Source data:
--------------------------------

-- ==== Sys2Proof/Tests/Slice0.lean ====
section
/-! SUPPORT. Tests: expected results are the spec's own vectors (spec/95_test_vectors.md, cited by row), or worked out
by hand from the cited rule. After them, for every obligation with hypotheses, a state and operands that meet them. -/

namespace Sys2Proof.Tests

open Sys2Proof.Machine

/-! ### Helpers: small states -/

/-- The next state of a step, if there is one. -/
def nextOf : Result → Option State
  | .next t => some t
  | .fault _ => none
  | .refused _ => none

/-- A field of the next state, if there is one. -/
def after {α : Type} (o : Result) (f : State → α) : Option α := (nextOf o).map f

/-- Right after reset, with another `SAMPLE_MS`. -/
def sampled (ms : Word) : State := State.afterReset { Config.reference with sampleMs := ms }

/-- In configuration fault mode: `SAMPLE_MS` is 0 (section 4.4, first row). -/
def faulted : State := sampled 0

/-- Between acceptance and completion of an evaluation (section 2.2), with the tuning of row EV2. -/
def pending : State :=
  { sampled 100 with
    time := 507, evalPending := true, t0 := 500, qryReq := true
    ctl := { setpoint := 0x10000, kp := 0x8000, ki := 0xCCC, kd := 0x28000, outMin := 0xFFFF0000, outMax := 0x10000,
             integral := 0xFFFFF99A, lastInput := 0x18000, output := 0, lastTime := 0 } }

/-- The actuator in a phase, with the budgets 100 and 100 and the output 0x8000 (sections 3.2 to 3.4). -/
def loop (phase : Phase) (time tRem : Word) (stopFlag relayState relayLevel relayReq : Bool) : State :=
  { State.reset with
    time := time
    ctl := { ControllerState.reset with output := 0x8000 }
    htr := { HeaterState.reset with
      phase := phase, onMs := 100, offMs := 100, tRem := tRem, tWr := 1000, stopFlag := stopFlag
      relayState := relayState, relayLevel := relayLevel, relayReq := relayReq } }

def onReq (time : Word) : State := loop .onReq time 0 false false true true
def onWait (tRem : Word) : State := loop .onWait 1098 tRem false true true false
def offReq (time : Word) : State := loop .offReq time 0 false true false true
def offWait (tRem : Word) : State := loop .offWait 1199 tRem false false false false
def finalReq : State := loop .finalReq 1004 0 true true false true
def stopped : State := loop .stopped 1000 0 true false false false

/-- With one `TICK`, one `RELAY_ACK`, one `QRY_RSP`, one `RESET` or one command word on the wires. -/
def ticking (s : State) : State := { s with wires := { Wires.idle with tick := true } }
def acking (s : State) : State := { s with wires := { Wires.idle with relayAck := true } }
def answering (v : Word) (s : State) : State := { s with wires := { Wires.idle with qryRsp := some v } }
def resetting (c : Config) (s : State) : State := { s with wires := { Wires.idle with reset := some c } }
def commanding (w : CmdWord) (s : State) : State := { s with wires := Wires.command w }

--------------------------------

:: Task brief ::
Scan the records above for the string "there", then report every line that contains it.

:: Result for this exercise ::
/-- The next state of a step, if there is one. -/
/-- A field of the next state, if there is one. -/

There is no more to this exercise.